Does css used other than browser environment?

Pretty bad, and in need of an edit. So it was edited by someone else to read:

Is CSS ever used outside the environment of web browsers? Does it have any applications outside of the web?

Fair enough. Makes sense to improve it like so.

Then finally, it was edited to read by a third person:

Just curious - apart from its ubiquitous use in specifying the presentation of HTML in modern web browsers, do any programs or standards utilize CSS?

Despite having the same meaning, this just sounds like putting words into the asker's mouth, and could also confuse some non-native speakers.

I don't have edit privileges on any site, so I'm particularly interested on hearing the opinions of those who do have them. I personally feel that the third edit was going to far, considering it was fine in the second version. Would others consider it going too far/is it too far?

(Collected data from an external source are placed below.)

theorem Ix.parkWhole_canonical (hs : s.Canonical) (x : Ix) (granule : Option Nat) (kept : List VReg) :
    (Ix.parkWhole x s granule kept).Canonical := by
  unfold Ix.parkWhole
  exact Ix.waitWhole_canonical hs _ _ _ _

theorem Ix.unheld_canonical (hs : s.Canonical) (x : Ix) : (Ix.unheld x s).Canonical := by
  unfold Ix.unheld
  exact canonical_ite (hs.setGroup _ _) hs

theorem Ix.fail_canonical (hs : s.Canonical) (x : Ix) (t : TrapInfo) : (Ix.fail x s t).Canonical := by
  unfold Ix.fail
  exact canonical_ite ((Ix.unheld_canonical hs _).finishOp _ _) hs

theorem Ix.accessWhole_canonical (hs : s.Canonical) (x : Ix) (acc : Acc) (path z : Nat) (a b : Reg)
    (perform : State → Nat → Target → State × LaneRes) (hperform : ∀ s x1 x2, s.Canonical → (perform s x1 x2).1.Canonical)
      (result : Group → Nat → Bool → Group) : (Ix.accessWhole x s acc path z a b perform result).Canonical := by
  unfold Ix.accessWhole
  dsimp only
  refine of_ite hs ?_
  split
  · exact Ix.parkWhole_canonical (Ix.raise_canonical (hs.translate _ _ _) _ _ _) _ _ _
  · exact Ix.fail_canonical (hs.translate _ _ _) _ _
  · split
    · exact trivial
    · exact Ix.waitWhole_canonical (hperform _ _ _ (Ix.raise_canonical (hs.translate _ _ _) _ _ _)) _ _ _ _
    · exact Ix.fail_canonical (hperform _ _ _ (Ix.raise_canonical (hs.translate _ _ _) _ _ _)) _ _
    · exact (Ix.unheld_canonical ((hperform _ _ _ (Ix.raise_canonical (hs.translate _ _ _) _ _ _)).setGroup _ _) _).postLand _ _

theorem State.Canonical.routeTyped (hs : s.Canonical) (core pa typ : Nat) : (s.routeTyped core pa typ).Canonical := by
  unfold State.routeTyped
  exact canonical_ite (hs.touch _) (hs.route _ _ _)

theorem State.Canonical.readLines (hs : s.Canonical) (c : Xc) (time : Nat) (low : Nat → Nat) (va : Dword) (n : Nat) :
    (s.readLines c time low va n).1.Canonical := by
  unfold State.readLines
  refine canonical_foldl_fst ?_ _ hs
  rintro ⟨s, r⟩ a hs
  cases r with
  | ok data =>
    have h1 := State.Canonical.translate hs c (BitVec.ofNat 64 (Nat.max a va.toNat)) .read
    dsimp only at h1 ⊢
    generalize s.translate c (BitVec.ofNat 64 (Nat.max a va.toNat)) .read = q at h1 ⊢
    obtain ⟨s1, r⟩ := q
    cases r with
    | fault c info => exact h1
    | wait n => exact h1
    | ok pa typ =>
      refine canonical_ite_fst h1 (canonical_ite_fst h1 ?_)
      exact ((h1.routeTyped _ _ _).setLine _ _).poisonRead _
  | _ => exact hs

theorem Ix.readFrom_canonical (hs : s.Canonical) (x : Ix) (time : Nat) (va : Dword) (n : Nat) (k : State → List Byte → Done)
    (hk : ∀ s x1, s.Canonical → (k s x1).Canonical) : (Ix.readFrom x s time va n k).Canonical := by
  unfold Ix.readFrom
  split
  next s1 r e =>
  have h1 : s1.Canonical := canonical_of_eq e (hs.readLines _ _ _ _ _)
  cases r with
  | ok data => exact hk _ _ (Ix.unheld_canonical h1 _)
  | fault c a i => exact Ix.fail_canonical h1 _ _
  | wait g => exact Ix.waitWhole_canonical h1 _ _ _ _
  | owned line tw => exact Ix.waitWhole_canonical h1 _ _ _ _
  | busy => exact trivial

theorem Ix.read_canonical (hs : s.Canonical) (x : Ix) (va : Dword) (n : Nat) (k : State → List Byte → Done)
    (hk : ∀ s x1, s.Canonical → (k s x1).Canonical) : (Ix.read x s va n k).Canonical := by
  unfold Ix.read
  exact Ix.readFrom_canonical hs _ _ _ _ _ (fun _ _ hs => hk _ _ hs)

/-! ### Sys2Proof/Machine/Pattern.lean -/

theorem State.Canonical.tongsUse (hs : s.Canonical) (core pa t : Nat) : (s.tongsUse core pa t).Canonical := by
  unfold State.tongsUse
  exact (canonical_ite hs (hs.route _ _ _)).update

theorem State.Canonical.tongsWhole (hs : s.Canonical) (x : Ix) (cached : Bool) (pa typ n : Nat) :
    (s.tongsWhole x cached pa typ n).1.Canonical := by
  unfold State.tongsWhole
  extract_lets core k l t keep s1 s2
  have h1 : s1.Canonical := hs.poisonRead _
  have h2 : s2.Canonical := State.Canonical.setLine (canonical_ite (h1.tongsUse _ _ _) (h1.routeTyped _ _ _)) _ _
  split
  · exact hs
  · exact h2

theorem handleRead_canonical (x : Ix) (va : Nat) : Rd.Canonical (handleRead x va) := by
  unfold handleRead
  intro s hs
  have h1 := hs.translate (s.groupXc x.gid) (BitVec.ofNat 64 va) .read
  dsimp only
  generalize s.translate (s.groupXc x.gid) (BitVec.ofNat 64 va) .read = p at h1 ⊢
  obtain ⟨s1, r⟩ := p
  cases r with
  | fault c info => exact h1
  | wait n => exact h1
  | ok pa typ =>
    have h2 := h1.tongsWhole x true pa typ 64
    dsimp only
    generalize s1.tongsWhole x true pa typ 64 = q at h2 ⊢
    obtain ⟨s2, r⟩ := q
    cases r with
    | _ => exact h2

theorem tongsLine_canonical (x : Ix) (lane va n : Nat) : Rd.Canonical (tongsLine x lane va n) := by
  unfold tongsLine
  intro s hs
  dsimp only
  cases (s.translate (s.groupXc x.gid) (BitVec.ofNat 64 va) Acc.read).2 with
  | fault c info => exact hs.translate _ _ _
  | wait n => exact hs.translate _ _ _
  | ok pa typ =>
    dsimp only
    split
    · exact hs.translate _ _ _
    · split
      · exact (hs.translate _ _ _).tongsWhole _ _ _ _ _
      · split
        · exact hs.translate _ _ _
        · exact (((canonical_ite (hs.translate _ _ _) (((hs.translate _ _ _).holdBank _).awaitFill _ _ _ _)).tongsUse _ _ _).tookLoad _ _
            _ _ _ _ _).poisonRead _

theorem Rd.foldl_canonical {α β : Type} {f : Rd α → β → Rd α} (hf : ∀ m b, Rd.Canonical m → Rd.Canonical (f m b)) (l : List β) {m : Rd α}
    (hm : Rd.Canonical m) : Rd.Canonical (l.foldl f m) :=
  foldl_inv Rd.Canonical f hf l m hm

theorem rdRange_canonical (line : Nat → Nat → Rd (List Byte × Bool)) (hline : ∀ x0 x1, Rd.Canonical (line x0 x1)) (va n : Nat) :
    Rd.Canonical (rdRange line va n) := by
  unfold rdRange
  exact Rd.foldl_canonical
    (fun _ _ hm => Rd.bind_canonical hm (fun _ => Rd.bind_canonical (hline _ _) (fun _ => Rd.pure_canonical _))) _ (Rd.pure_canonical _)

theorem swageLine_canonical (x : Ix) (time va n : Nat) : Rd.Canonical (swageLine x time va n) := by
  unfold swageLine
  intro s hs
  dsimp only
  cases (s.translate (s.groupXc x.gid) (BitVec.ofNat 64 va) Acc.read).2 with
  | fault c info => exact hs.translate _ _ _
  | wait n => exact hs.translate _ _ _
  | ok pa typ =>
    dsimp only
    split
    · exact hs.translate _ _ _
    · exact (((hs.translate _ _ _).routeTyped _ _ _).setLine _ _).poisonRead _

theorem rdNum_canonical (line : Nat → Nat → Rd (List Byte × Bool)) (hline : ∀ x0 x1, Rd.Canonical (line x0 x1)) (va n : Nat) :
    Rd.Canonical (rdNum line va n) := by
  unfold rdNum
  exact Rd.bind_canonical (rdRange_canonical _ (fun _ _ => hline _ _) _ _) (fun _ => Rd.pure_canonical _)

theorem readProgram_canonical (x : Ix) (va n : Nat) (ws : List Word) : Rd.Canonical (readProgram x va n ws) := by
  induction n generalizing ws with
  | zero => exact Rd.pure_canonical _
  | succ n ih =>
    unfold readProgram
    refine Rd.bind_canonical (rdNum_canonical _ (fun _ _ => tongsLine_canonical _ _ _ _) _ _) (fun _ => ?_)
    dsimp only
    split
    · exact ih _
    · exact Rd.pure_canonical _

theorem Ix.abandon_canonical (hs : s.Canonical) (x : Ix) (t : TrapInfo) : (Ix.abandon x s t).Canonical := by
  unfold Ix.abandon
  exact (Ix.unheld_canonical hs _).finishOp _ _

theorem execPgld_canonical (hs : s.Canonical) (d a : Reg) : Canon (execPgld d a s) := by
  unfold execPgld
  refine issue_canonical hs _ _ ?_
  intro x s hs
  dsimp only
  cases s.team x.g.team with
  | none => exact hs
  | some y =>
    refine of_ite (Ix.fail_canonical hs _ _) ?_
    cases y.patterns.lowestFree 0 16 with
    | none => exact ((Ix.unheld_canonical (Ix.raise_canonical hs _ _ _) _).setGroup _ _).finishOp _ _
    | some gid =>
      refine of_ite (((Ix.unheld_canonical (Ix.raise_canonical hs _ _ _) _).setGroup _ _).finishOp _ _) ?_
      split
      · exact Ix.parkWhole_canonical (readProgram_canonical _ _ _ _ _ (Ix.raise_canonical hs _ _ _)) _ _ _
      · exact trivial
      · exact Ix.abandon_canonical (readProgram_canonical _ _ _ _ _ (Ix.raise_canonical hs _ _ _)) _ _
      · exact Ix.upd_canonical (((Ix.unheld_canonical (readProgram_canonical _ _ _ _ _ (Ix.raise_canonical hs _ _ _)) _).finishOp _
          _).setTeam _ _) _ _
      · exact Ix.abandon_canonical (readProgram_canonical _ _ _ _ _ (Ix.raise_canonical hs _ _ _)) _ _
      · exact Ix.abandon_canonical (readProgram_canonical _ _ _ _ _ (Ix.raise_canonical hs _ _ _)) _ _

theorem execPgfree_canonical (hs : s.Canonical) (a : Reg) : Canon (execPgfree a s) := by
  unfold execPgfree
  refine issue_canonical hs _ _ ?_
  intro x s hs
  split
  · exact hs
  · exact hs.setTeam _ _

theorem findIndex_canonical (line : Nat → Nat → Rd (List Byte × Bool)) (hline : ∀ x0 x1, Rd.Canonical (line x0 x1)) (idx c n j : Nat)
    (bad : Bool) : Rd.Canonical (findIndex line idx c n j bad) := by
  induction n generalizing j bad with
  | zero => exact Rd.pure_canonical _
  | succ n ih =>
    unfold findIndex
    refine Rd.bind_canonical (rdNum_canonical _ hline _ _) (fun _ => ?_)
    refine of_ite ?_ ?_
    · exact Rd.pure_canonical _
    · exact ih _ _

theorem Handle.element_canonical (h : Handle) (mode : Nat) (line : Nat → Nat → Rd (List Byte × Bool))
    (hline : ∀ x0 x1, Rd.Canonical (line x0 x1)) (r c : Nat) : Rd.Canonical (h.element mode line r c) := by
  have hnum : ∀ va n, Rd.Canonical (rdNum line va n) := rdNum_canonical line hline
  have hrange : ∀ va n, Rd.Canonical (rdRange line va n) := rdRange_canonical line hline
  unfold Handle.element
  split
  · exact Rd.bind_canonical (hnum _ _) (fun _ => Rd.pure_canonical _)
  · refine Rd.bind_canonical (hnum _ _) (fun _ => Rd.bind_canonical ?_ (fun _ => Rd.pure_canonical _))
    exact Rd.foldl_canonical
      (fun _ _ hm => Rd.bind_canonical hm (fun _ => Rd.bind_canonical (hnum _ _) (fun _ => Rd.pure_canonical _))) _ (Rd.pure_canonical _)
  · refine Rd.bind_canonical (hnum _ _) (fun _ => ?_)
    exact of_ite (Rd.pure_canonical _) (Rd.bind_canonical (hrange _ _) (fun _ => Rd.pure_canonical _))
  · refine Rd.bind_canonical (hnum _ _) (fun _ => Rd.bind_canonical (hnum _ _) (fun _ =>
      Rd.bind_canonical (findIndex_canonical _ hline _ _ _ _ _) (fun _ => ?_)))
    split
    · exact Rd.pure_canonical _
    · exact Rd.bind_canonical (hnum _ _) (fun _ => Rd.pure_canonical _)

theorem Gathered.line_canonical (q : Gathered) (x : Ix) (L va n : Nat) : Rd.Canonical (Gathered.line q x L va n) := by
  unfold Gathered.line
  generalize List.find? (fun p => decide (va >>> p.2.1 = p.1 >>> p.2.1)) q.pages = found
  rcases found with _ | ⟨page, log, r⟩
  · exact tongsLine_canonical _ _ _ _
  · cases r with
    | fault at_ code info => exact fun s hs => hs
    | wait at_ g => exact fun s hs => hs
    | _ => exact tongsLine_canonical _ _ _ _

theorem Ix.gatherLane_canonical (x : Ix) (h : Handle) (vb : VReg) (q : Gathered) (hq : q.s.Canonical) (L : Nat) :
    (x.gatherLane h vb q L).s.Canonical := by
  unfold Ix.gatherLane
  dsimp only
  split
  · exact hq
  · have he := h.element_canonical (mrRound x.heldMr) (q.line x L) (Gathered.line_canonical q x L) ((vb.lane L).toNat % 65536)
      ((vb.lane L).toNat / 65536) q.s hq
    split <;> exact he

/-- A gather keeps the form, lane by lane. -/
theorem Ix.gatherLanes_canonical (x : Ix) (h : Handle) (vb : VReg) (l : List Nat) (q : Gathered) (hq : q.s.Canonical) :
    (l.foldl (x.gatherLane h vb) q).s.Canonical :=
  foldl_inv (fun q => q.s.Canonical) _ (fun q L hq => x.gatherLane_canonical h vb q hq L) l q hq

Another example (this is the one that made me think about asking the question but I had an answer in, so I tried to find another one for the main example): This question was edited by someone first to tidy up the code (fine), but then edited again by someone else to make some sort of ascii representation of the table at the top (which didn't help understanding, and just added visual clutter to the question IMO).

  • 3
    lol, that edit is hilarious. Sep 22, 2009 at 18:41
  • 1
    I think the edit goes too far, and reduces clarity. Jan 4, 2012 at 2:11
  • I would have done a rollback after the 3rd edit
    – Aryan
    May 12, 2020 at 10:45

5 Answers 5


For the record, when I set out to edit the first question you cite it had one comment asking that it be expanded, and no one had yet edited it. Seeing that it was a reasonable question, I obligingly edited it to clarify what I saw as the intent of the original author.

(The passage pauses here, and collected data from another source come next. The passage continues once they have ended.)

-- ==== Sys2Proof/Machine/Dispatch.lean ====
section
/-! DEFINITION. Which meaning each command of the opcode map (R75) has. -/

namespace Sys2Proof.Machine

/-- One command (R7): one arm per row of R75. -/
def exec (i : Instr) (s : State) : Host.Outcome State Fault Refusal :=
  match i with
  | .ldn xd type => Sys2Proof.Machine.execLdn xd type s
  | .parse xd base => Sys2Proof.Machine.execParse xd base s
  | .parsed xd base => Sys2Proof.Machine.execParsed xd base s
  | .ldm xd negative => Sys2Proof.Machine.execLdm xd negative s
  | .mov xd xs => Sys2Proof.Machine.execMov xd xs s
  | .cmp xa xb => Sys2Proof.Machine.execCmp xa xb s
  | .add xd xa xb => Sys2Proof.Machine.execAdd xd xa xb s
  | .sub xd xa xb => Sys2Proof.Machine.execSub xd xa xb s
  | .neg xd xs => Sys2Proof.Machine.execNeg xd xs s
  | .mul xd xa xb => Sys2Proof.Machine.execMul xd xa xb s
  | .div xd xa xb => Sys2Proof.Machine.execDiv xd xa xb s
  | .mod xd xa xb => Sys2Proof.Machine.execMod xd xa xb s
  | .divmod xq xr xa xb => Sys2Proof.Machine.execDivmod xq xr xa xb s
  | .and xd xa xb => Sys2Proof.Machine.execAnd xd xa xb s
  | .or xd xa xb => Sys2Proof.Machine.execOr xd xa xb s
  | .xor xd xa xb => Sys2Proof.Machine.execXor xd xa xb s
  | .not xd xs => Sys2Proof.Machine.execNot xd xs s
  | .shl xd xs => Sys2Proof.Machine.execShl xd xs s
  | .shr xd xs => Sys2Proof.Machine.execShr xd xs s
  | .twos xd xs => Sys2Proof.Machine.execTwos xd xs s
  | .fill xd => Sys2Proof.Machine.execFill xd s
  | .bits xs => Sys2Proof.Machine.execBits xs s
  | .bit xs => Sys2Proof.Machine.execBit xs s
  | .cast xs type => Sys2Proof.Machine.execCast xs type s
  | .str xs base => Sys2Proof.Machine.execStr xs base s
  | .stm xs => Sys2Proof.Machine.execStm xs s
  | .sign xs => Sys2Proof.Machine.execSign xs s
  | .bytes xs => Sys2Proof.Machine.execBytes xs s
  | .digits xs => Sys2Proof.Machine.execDigits xs s
  | .fnew fd xa xb => Sys2Proof.Machine.execFnew fd xa xb s
  | .fadd fd fa fb => Sys2Proof.Machine.execFadd fd fa fb s
  | .fsub fd fa fb => Sys2Proof.Machine.execFsub fd fa fb s
  | .fmul fd fa fb => Sys2Proof.Machine.execFmul fd fa fb s
  | .fsmul fd fa xb => Sys2Proof.Machine.execFsmul fd fa xb s
  | .fdiv fd fa fb => Sys2Proof.Machine.execFdiv fd fa fb s
  | .fpow fd fa xb => Sys2Proof.Machine.execFpow fd fa xb s
  | .feq fa fb => Sys2Proof.Machine.execFeq fa fb s
  | .fgetv xd fa => Sys2Proof.Machine.execFgetv xd fa s
  | .fgetm xd fa => Sys2Proof.Machine.execFgetm xd fa s
  | .fmov fd fa => Sys2Proof.Machine.execFmov fd fa s
  | .abs xd xs => Sys2Proof.Machine.execAbs xd xs s
  | .ilog xd xa xb => Sys2Proof.Machine.execIlog xd xa xb s
  | .pow xd xa xb => Sys2Proof.Machine.execPow xd xa xb s
  | .powm xd xa xb xm => Sys2Proof.Machine.execPowm xd xa xb xm s
  | .clrerr => Sys2Proof.Machine.execClrerr s

end Sys2Proof.Machine
end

There's nothing wrong with this. Plenty of decent questions get asked on SO by people who, for numerous reasons (poor language skills are a big one), are unable to ask clear questions by themselves.

From the FAQ:

Like Wikipedia, this site is collaboratively edited. If you are not comfortable with the idea of your questions and answers being edited by other trusted users, this may not be the site for you.

Note that if the original author disagrees with any edit, he can roll it back with a single click... or edit the revision to correct any misconceptions on the part of the editor. IMHO, editors should therefore be zealous in their editing, striving to do as much as possible to create good questions - there's no danger that any information will be irretrievably lost in the process.

  • 1
    Was that post the victim of an edit conflict -- two editors hitting it simultaneously, and yours simply being the later one submitted?
    – John Rudy
    Sep 22, 2009 at 20:09
  • 3
    @John: yes. Actually, i think Welbog submitted his edit just a few seconds after i started working on mine... Would have been a good scenario for some sort of pop-up notification.
    – Shog9
    Sep 22, 2009 at 20:21

I think a general rule of thumb is: the worse off a question is, the more editing should be expected. If your question is very poor, extensive editing should be expected. If your question is reasonably well put-together, editing should be minimal.

The first example was really bad, and Shog9 made it intelligible. Sure it may feel like we are putting words in the OP's mouth, but that's because the OP didn't post enough information to make a judgment about his or her intent one way or the other. So it's fine.

The second question is not as bad, but these were clearly good-faith efforts to make the question more easily understood. Whether they succeeded or failed is a judgment call, but I see nothing wrong with the motivation of the edits.

Remember, the editors usually have nothing personally to gain from attempting to help bad questions become better. Sometimes they make edits that don't help, but that's okay, they're (for the most part) only human. Overall, the site benefits from their time and efforts.


If it triggers Community Wiki, its too much. :)

  • 1
    I am aware that this is not exactly what was asked, but is what I thought when I read the title.
    – perbert
    Sep 22, 2009 at 20:27

I try and edit as little as possible, instead focusing on spelling & grammar issues. However I know in some cases (such as your example) the whole question needs to be re-written. In these cases, I just try and rephrase the exact question using correct grammar. In this case, I would not have included the second question (Does it have any applications outside of the web?)


I should have looked at the question before I posted my answer. It appears to me as though Shog9 probably accidently overwrote Welbog's edit.

  • 1
    Regarding your edit: yes, I accidentally stepped on Welbog.
    – Shog9
    Sep 22, 2009 at 18:50
  • 4
    @Shog9: That's just so easy to do, seeing as how he's just a disembodied head. Sep 22, 2009 at 19:11
  • Shog, you accidentally the whole Welbog? Sep 22, 2009 at 19:34

I think the first went to far when it changed it from a straight-out question to one that showed a certain attitude (not a bad attitude, but one not expressed by the OP).

The second example should have put the PK in parentheses next to the ID.